Print the data that follows exactly as it stands, from its first line through the line containing "(let s := queue2.setQueue", and stop there.
==================================================
/-- QueueEventsAct: a gated task behind a running one, a dispatch with and without room, an alert, a steal on its way, a
deferred notification. -/
theorem witness_queue_events :
    (let s := queue2.setQueue 1 { queue2.queue 1 with
      queued := (queue2.queue 1).queued.map (fun r => { r with abase := if r.seq = 2 then 0x50008 else r.abase }) }
     let stolen := next (.tqSteal 9 10 4) queue2
     let u := mkSkerry 0 0
     let home := { queue1 with ev := [0] }
     let alert := { queue2 with ev := [1, 1] }
     let steal := { s.reserve (mkCape 0 1 0 * 64) 16 (s.queue 1).root (s.queue 1).rcb with
       steals := [(s.fresh, { queue := 1, cluster := 1, place := mkCape 0 1 0 * 64, second := none })] }
     let window := (user.setHome 0 { deferred := [regionKey 1 0x40000] })
     all [((stolen.queue 1).running.map (fun r => (r.seq, r.gated))) = [(2, true)], stolen.queue 1 ≠ queue2.queue 1,
      (home.candidates 0).length = 1, !(home.core u).bankOn, (user.candidates 0) = [],
      ((home.candidates 0).map (fun x => x.2.1.nregs)) = [2], !alert.regionPair (alert.queue 1),
      (alert.coresFor 1 112 (alert.queue 1).root (alert.queue 1).rcb) ≠ [],
      (steal.steals.find? (fun p => p.1 = s.fresh)).isSome,
      (steal.steals.map (fun p => (p.2.queue, p.2.second))) = [(1, none)], steal.queueShut steal.fresh 1 = none, bodyReads steal (steal.queue 1).root (steal.queue 1).rcb,
      !steal.isContained (steal.queue 1).root (steal.queue 1).rcb,
      (steal.queue 1).th < (steal.queue 1).queued.length, ((steal.queue 1).queued.getLast?.map (fun r => ((steal.queue 1).gates r, r.far,
        r.fregs, r.gated))) = some (false, 0x30000, 2, false), !(steal.cluster 1).failed,
      ((steal.steals.map (fun p => (steal.th p.2.place).status)) = [.free]),
      (window.home 0).deferred.contains (regionKey 1 0x40000), !(user.home 0).deferred.contains (regionKey 1 0x40000),
      (queue1.takeTask 1).1 = wstOK, (queue1.takeTask 1).2.1.isSome]) = true := by decide +kernel

/-- QueueEventsAct: an alert that finds no room. -/
theorem witness_alert_declined : ({ queue2 with ev := [1, 1] } : State).coresFor 1 112 0 8 = [] := by decide +kernel

/-- QueueEventsAct, join words: a word of count 0, of 1, of 1 with N, and one that would overflow; a host word. -/
theorem witness_joins :
    (let n (w : Word) : State := poke user [(0x50000, w)]
     let h := poke user [(0x20018, 0x01E000000000007D)]
     all [rdy (.jcInit 3 5) user, rdy (.jcAdd 9 3 5) user, rdy (.jcDec 9 3) user, found (joinAddr user 0 0x50000 .w) (dram 0x50000),
      found (joinAddr user 0 0x50000 .rw) (dram 0x50000), user.heldUp 0 [dram 0x50000] = none, user.posted 0 = [],
      ((n 0x7FFFFFFFFFFFFFF9).read64 (dram 0x50000)).toNat % 2 ^ 63 + 7 = 2 ^ 63, rdy (.jcAdd 9 3 5) (n 0x7FFFFFFFFFFFFFF9),
      (n 1).read64 (dram 0x50000) = 1, rdy (.jcDec 9 3) (n 1), ((n 0x8000000000000001).read64 (dram 0x50000)).toNat = 2 ^ 63 + 1,
      rdy (.jcDec 9 3) (n 0x8000000000000001), rdy (.jcInit 3 5) (withRegs h [(3, 0x60000000)]),
      found (addrOf h 0 0x60000000 8 .w false) (locHost 0), isHost (locHost 0)]) = true := by decide +kernel

/-- WaitsCompleteOrPark: each wait, whether what it awaits is there or not; a park that is ready, one whose timeout and one
whose limit has fallen, a drain that is over, and a woken instruction. -/
theorem witness_waits :
    (let mail := user.updCore 0 (fun c => { c with mbox := [(2, some 5)] })
     let busy := poke user [(0x50000, 9)]
     let idle := next (.waitJz 3 4) busy
     let buoy := withRegs user [(3, 0xFE00000000000010), (5, 0)]
     let limited := next (.waitJz 3 31) (poke busy [(0x40030, 100)])
     let draining := next .sysFenceDev posting
     let wakes := event .awaitedEvent [0] (poke idle [(0x50000, 0)])
     all [rdy (.waitJz 3 4) user, rdy (.waitJz 3 4) busy, found (joinAddr user 0 0x50000 .r) (dram 0x50000),
      user.heldUp 0 [dram 0x50000] = none, (user.read64 (dram 0x50000)) = 0, (busy.read64 (dram 0x50000)) = 9,
      rdy (.waitMbox 9 5 4) user, rdy (.waitMbox 9 5 4) mail, src (.waitMbox 9 5 4) user 0 = 7, rdy (.waitMbox 9 8 4) user,
      rdy (.waitMbox 9 5 4) skerry, rdy (.waitSleep 8 4) user] && all [rdy (.waitSleep 3 4) user, user.time 0 = 0, rdy (.waitGate 4) user,
      (me user).seq = 0, rdy (.waitGate 4) taken, (me taken).seq ≠ 0, !taken.gateDue 0,
      rdy (.waitTl 9 3 8) user, ctxOfSel 0 = some 0, user.selInBudget 0 0, rdy (.waitTl 8 9 4) user, ctxOfSel 1 = some 1, (user.ctx 1).tl = 0,
      (let s := user.setCtx 1 { issued := 7, tl := 3 }
       rdy (.waitTl 5 9 4) s && (s.ctx 1).tl < 7 && 7 ≤ (s.ctx 1).issued), (user.ctx 1).issued < 7,
      rdy (.waitTl 5 3 4) user, ctxOfSel 0x50000 = none,
      true] && all [rdy (.waitBuoy 5 3 4) buoy, found (buoyLoc buoy 0 0xFE00000000000010 1) 16, buoy.heldUp 0 [16, 24] = none,
      rdy (.waitBuoy 9 3 4) buoy,
      (idle.th 0).status = .park, (idle.th 0).park.map (·.await) = some (.joinZero (dram 0x50000)),
      (match (idle.th 0).park with | some p => (poke idle [(0x50000, 0)]).ready 0 p && p.expires = some 8192 | none => false),
      (match (limited.th 0).park with | some p => p.limitAt limited = some 800 | none => false),
      (draining.th 0).park.map (·.await) = some (.drain 0 true), ({ draining with units := user.units }).drainOver 0 0 true,
      wakes.resume = some 0, (wakes.th 0).park.isSome]) = true := by decide +kernel

/-- The copy context 1 of cluster 0 and the first one of the other engines owned by the region. -/
def owning (s : State) : State :=
  [ctxKey 0 0 0 1, ctxKey 5 0 0 1, ctxKey 6 0 0 0, ctxKey 7 8 0 1, ctxKey 4 0 0 0].foldl (fun s k => s.setCtx k { own := 0x40000 }) s

/-- ContextsAndEngineRegistersAct: an unowned context, an own one and another's, at rest and at work; each engine's
registers. -/
theorem witness_contexts :
    (let k := ctxKey 0 0 0 1
     let at_ (c : Ctx) : State := user.setCtx k c
     let work : Cmd := { n := 1, opn := 3, a := 0, b := 0, regs := [], state := .running }
     all [[Instr.engClaim 0 1, .engRelease 0 1, .engClear 0 1, .engClaim 5 7, .engClear 5 0].all (fun i => rdy i user),
      [Instr.engClaim 6 0, .engRelease 6 0, .engClear 6 0, .ewr 6 0 10 5, .erd 6 0 12 9].all (fun i => rdy i skerry),
      [Instr.engClaim 7 1, .engRelease 7 0, .engClear 7 1, .erd 7 1 9 9].all (fun i => rdy i holm),
      user.ctxOf 0 0 1 = k, (user.ctx k).own = 0, ((at_ { own := 8 }).ctx k).own ≠ (me user).rcb,
      rdy (.engRelease 0 1) (owning user), ((owning user).ctx k).own = (me user).rcb, !(owning user).ctxHolds k,
      (at_ { own := 0x40000, bank := some (0, 0) }).ctxHolds k, ((at_ { own := 0x40000, issued := 1, cmds := [work] }).ctx k).running,
      ((at_ { own := 0x40000, issued := 1, cmds := [work] }).ctx k).tl ≠ 1, !((owning user).ctx k).busy,
      [Instr.ewr 0 1 8 5, .erd 0 1 8 9, .erd 0 1 2 9, .ewr 5 1 9 5, .erd 5 1 9 9, .ewr 1 3 8 5, .erd 1 3 11 9, .ewr 4 0 6 5,
        .ewr 4 3 7 5, .erd 4 0 6 9, .erd 4 3 7 9].all (fun i => rdy i user)]) = true := by decide +kernel

/-- CommandsAreAcceptedInOrder: each command where its context is the region's, at a legal geometry and at none, and where
the queue is full. -/
theorem witness_commands :
    (let k := ctxKey 0 0 0 1
     let set (s : State) (k r : Nat) (v : Word) : State := s.updCtx k (fun c => { c with regs := AMap.set c.regs r v })
     let s := set (set (set (owning user) k 8 16) k 11 0x0001000100000002) (ctxKey 5 0 0 1) 8 4
     let sk := set (set (owning skerry) (ctxKey 6 0 0 0) 10 1) (ctxKey 6 0 0 0) 8 1
     let full : State := s.updCtx k (fun c => { c with cmds := (upTo 16).map (fun n => { n := n, opn := 3, a := 0, b := 0, regs := [] }) })
     let open_ : State := s.updCtx k (fun c => { c with bank := some (0, 0) })
     all [[Instr.copyXfer 1 3 4, .copyDist 1 3 8, .copyBopen 1 3, .copyBclose 1, .copyCsr 1 3 4, .gsGather 1 3 4,
        .gsScatter 1 3 4].all (fun i => rdy i s && rdy i user && rdy i full),
      s.ctxOf 0 0 1 = k, (s.ctx k).own = (me s).rcb, !(s.ctx k).fault, (s.ctx k).queued = 0, (full.ctx k).queued = 16,
      cntOk (s.ctxRaw k 8), buoyOk s 0 (s.ctxRaw k 12), !cntOk (user.ctxRaw k 8), distOk (s.ctxRaw k 8) (s.ctxRaw k 11) 0,
      !distOk (s.ctxRaw k 8) (s.ctxRaw k 11) 7, (s.ctx k).bank.isNone, (open_.ctx k).bank.isSome, rdy (.copyBclose 1) open_,
      (s.ctxRaw (ctxKey 5 0 0 1) 8).toNat = 4,
      [Instr.bmacBcast 3 8, .bmacMac 3 8, .bmacRd 3 8, .bmacAclr 8, .bmacOpen, .bmacClose].all (fun i => rdy i sk),
      sk.ctxOf sk.focus 6 0 = ctxKey 6 0 0 0, sk.bmacGeom (ctxKey 6 0 0 0) 4 0x50000 0, !sk.bmacGeom (ctxKey 6 0 0 0) 4 0x50001 0,
      sk.bmacGeom (ctxKey 6 0 0 0) 5 0x50000 0, sk.bmacGeom (ctxKey 6 0 0 0) 6 0x50000 0, sk.bmacGeom (ctxKey 6 0 0 0) 7 0 0,
      [Instr.pmigMove 1 3 4, .pmigCommit 1].all (fun i => rdy i (owning holm)), (owning holm).moveGeom 0x50000 0,
      !(owning holm).moveGeom 0x50000 0x50040]) = true := by decide +kernel

/-- StreamsAndBuoysAct: a context that may be bound and one that is bound; an unbind at each state of its command; a buoy
word armed and not. -/
theorem witness_streams :
    (let s0 := owning (user.setStream 3 { scnt := 16, sfmt := 12 })
     let s := withRegs s0 [(10, 1)]
     let bound := next (.streamBind 3 3 10) s
     let writing := bound.setStream 3 { bound.stream 3 with write := true, fifo := [1] }
     let work (s : State) (st : CmdState) : State := s.updCtx (ctxKey 0 0 0 1) (fun c => { c with cmds := c.cmds.map (fun x => { x with state := st }) })
     let b := withRegs user [(3, 0xFE00000000000010)]
     let armed := ({ user with ev := [16, 300] }.putWord 16 (BitVec.ofNat 64 (100 * 2 ^ 32 + 99))).putWord 24 (BitVec.ofNat 64 ((2 ^ 32 - 1) * 2 ^ 32 + 1))
     all [rdy (.streamBind 3 3 10) s, rdy (.streamPort 3 3 10) s, !(s.stream 3).bound, (src (.streamBind 3 3 10) s 1).toNat < 8,
      (s.ctx (copyCtx 0 1)).own = (me s).rcb, !(s.ctx (copyCtx 0 1)).fault, (s.ctx (copyCtx 0 1)).queued < 16,
      (s.stream 3).sstr0.toNat < 2 ^ 32, (s.stream 3).sfmt.toNat < 16, buoyOk s 0 (s.ctxRaw (copyCtx 0 1) 12),
      (s.stream 3).scnt.toNat % 2 ^ 32 ≠ 0, !(s.stream 3).sfmt.getLsbD 0, !AMap.has (s.cluster 0).ports 3,
      (bound.stream 3).bound, rdy (.streamBind 3 3 10) bound, rdy (.streamUnbind 3) user, rdy (.streamUnbind 3) bound,
      (bound.stream 3).region = (me bound).rcb, ((bound.ctx (copyCtx 0 1)).cmd (bound.stream 3).cmd).map (·.state) = some .queued,
      (((work bound .running).ctx (copyCtx 0 1)).cmd 1).map (·.state) = some .running, rdy (.streamUnbind 3) (work bound .running),
      rdy (.streamUnbind 3) (work writing .running), ((bound.setCtx (copyCtx 0 1) {}).ctx (copyCtx 0 1)).cmd 1 = none,
      rdy (.buoySet 3 5) b, found (buoyLoc b 0 0xFE00000000000010 2) 16, b.heldUp 0 [16, 24] = none, rdy (.buoySet 5 5) b,
      armed.read64 (armed.arg 0) = BitVec.ofNat 64 (100 * 2 ^ 32 + 99), (armed.read64 (armed.arg 0 + 8)).getLsbD 0,
      !(user.read64 (user.arg 0 + 8)).getLsbD 0]) = true := by decide +kernel

/-- The register of a request to a matrix unit: its context 0 owned by the region, the request sent. -/
def asking (i : Instr) : State := { next i (owning user) with ev := [0] }

/-- MatrixRequestsAreSentAndAnswered: each request local, to a failed unit and to none; each answered; a stalled command. -/
theorem witness_matrix :
    (let k := ctxKey 4 0 0 0
     let failed := user.updCluster 0 (fun c => { c with failed := true })
     let nowhere := user.updCore 0 (fun c => { c with target := [(0, 0x800)] })
     let foreign := user.updCore 0 (fun c => { c with target := [(0, 5)] })
     let words := [Instr.mtxMma 0 8 8, .mtxMmas 0 8 8, .mtxAclr 0, .mtxAcopyIn 0 8 8, .mtxAcopyOut 0 8 8, .mtxTset 0 8 9, .mtxTseal 0,
       .engClaim 4 0, .engRelease 4 0, .engClear 4 0, .ewr 4 0 8 5, .erd 4 0 8 9, .erd 4 0 5 9]
     let work : Cmd := { n := 1, opn := 3, a := 0x8000000000000000, b := 0, regs := [], state := .running }
     let stalled : State := (user.setCtx k { own := 0x40000, issued := 1, stall := some 0, cmds := [work] }).updCluster 0 (fun c =>
       { c with current := some k, ports := [(0, 0)] }) |>.setStream 0 { bound := true, port := true, cnt := 8 }
     all [words.all (fun i => rdy i user), user.matrixCause 0 0 (some 0) |>.isNone, user.matrixCause 0 0 none |>.isNone,
      (match failed.matrixCause 0 0 none with | some (.trap c _ _ _) => c = cMXDOWN | _ => false),
      (match nowhere.matrixCause 0 0 none with | some (.trap c _ _ _) => c = cCAPFAIL | _ => false),
      (match foreign.matrixCause 0 0 (some 0) with | some (.trap c _ _ _) => c = cCAPFAIL | _ => false),
      !foreign.localUnit 0 0 5 && !foreign.capPasses 0 0 0 0 5, user.localUnit 0 0 0,
      words.all (fun i => ((asking i).th 0).park.map (·.await) = some (.matrix k) && !(asking i).requestBefore k 1),
      !((asking (.mtxAclr 0)).cluster (clusterOfCtx k)).failed, ((asking (.mtxAclr 0)).ctx k).own = 0x40000,
      (let s := asking (.mtxMma 0 8 8)
       let s := s.updCtx k (fun c => { c with regs := [(9, 4)] })
       s.matrixGeom k 3 0 0 3 0 0 && s.matrixGeom k 4 0 0 3 0 0 && s.matrixGeom k 5 0 0 0 0 0 && s.matrixGeom k 6 0 0 0 0 0 &&
         s.matrixGeom k 7 0 0 0 0 0 && s.matrixGeom k 8 0 0 0 0 0 && s.matrixGeom k 9 0 0 0 0 0),
      (stalled.cluster 0).current = some k, (stalled.ctx k).oldest.isSome,
      (match (stalled.ctx k).oldest with | some x => !stalled.operandsReady k x | none => false)]) = true := by decide +kernel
==================================================
▶ _Exercise output_
/-- QueueEventsAct: a gated task behind a running one, a dispatch with and without room, an alert, a steal on its way, a
deferred notification. -/
theorem witness_queue_events :
    (let s := queue2.setQueue 1 { queue2.queue 1 with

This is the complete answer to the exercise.